“什麼意思?”姚星亮猛地抬頭,眼神一下變得凝重起來。
高治故意壓低聲音,身子前傾,“在省裡有這麼一個傳聞,說李仕山是天煞孤星。”
姚星亮的眉頭皺了皺,怎麼聽著有些玄乎。
他知道高治是比較喜歡研究這個玩意,據說他還花了大價錢買了一個超大的靠山石放在家裡。
姚星亮對於這些玄學的東西,不是很感興趣,但還是很給麵子的接話道:“天煞孤星?”
“對,省裡可不止一人議論過這事。”高治點了點頭,神神秘秘的說道:“說是有人輾轉托了關係,找了一位專門給京城達官貴人算命的大師,核驗過李仕山的八字。”
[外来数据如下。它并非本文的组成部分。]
theorem restartManagers_get {φ : Fld} (hφ : φ ∉ restartManagersF) (tests : PowerUp) (s : State)  :
    φ.get (restartManagers tests s) = φ.get s := by
  have h0 := @enterRecovery_get φ (Fld.mono hφ rfl)
  have h1 := @modBoot_get φ (Fld.mono hφ rfl)
  have h2 := @modMgr_get φ (Fld.mono hφ rfl)
  have h3 := @resetWafer_get φ (Fld.mono hφ rfl)
  have h4 := @selectSlot_get φ (Fld.mono hφ rfl)
  unfold restartManagers
  with_reducible
    repeat' first
    | rfl | refine (h0 _).trans ?_ | refine (h1 _ _).trans ?_ | refine (h2 _ _ _).trans ?_
    | refine (h3 _ _ _).trans ?_ | refine (h4 _ _ _ _).trans ?_ | refine get_ite_of (fun _ => ?_) (fun _ => ?_)
    | split | dsimp only

theorem execManagerWatchdogExpiry_kept {φ : Fld} (hφ : φ ∉ settleOtherF) (die : Nat) (s : State)  :
    Kept φ (execManagerWatchdogExpiry die s) s := by
  have h0 := @modBoot_get φ (Fld.mono hφ rfl)
  have h1 := @modMgr_get φ (Fld.mono hφ rfl)
  have h2 := @modRec_get φ (Fld.mono hφ rfl)
  have h3 := @noSlotLeft_get φ (hφ)
  have h4 := @recorderAlert_get φ (Fld.mono hφ rfl)
  have h5 := @selectSlot_get φ (Fld.mono hφ rfl)
  have h6 := @trySlots_get φ (Fld.mono hφ rfl)
  unfold execManagerWatchdogExpiry
  with_reducible
    repeat' first
    | rfl | refine (h0 _ _).trans ?_ | refine (h1 _ _ _).trans ?_ | refine (h2 _ _).trans ?_
    | refine (h3 _ _).trans ?_ | refine (h4 _ _).trans ?_ | refine (h5 _ _ _ _).trans ?_
    | refine (h6 _ _ _ _).trans ?_ | refine kept_next.2 ?_ | refine kept_ite (fun _ => ?_) (fun _ => ?_)
    | refine get_ite_of (fun _ => ?_) (fun _ => ?_) | split | dsimp only

end Sys2Proof.Machine
end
高治頓了頓,看到姚星亮已經被完全吸引,這才繼續說道:“那大師一看李仕山的命盤,當場就倒吸一口冷氣。”
“說此子乃是【七殺坐命,白虎銜刀】的極凶之格,命宮在破軍,孤辰、寡宿雙星夾守,真正的‘刑克六親,孤立無援’之相。”
“更厲害的是,他的運途上還帶著‘卷舌’、‘絞煞’這些凶神,專克上官、損同僚。”
“這種命格的人往往自身運勢很強,就如同利劍出鞘,鋒芒所向,傷及的就是他身邊位高權重之人。這叫做……‘煞衝紫府,官星無光’啊!”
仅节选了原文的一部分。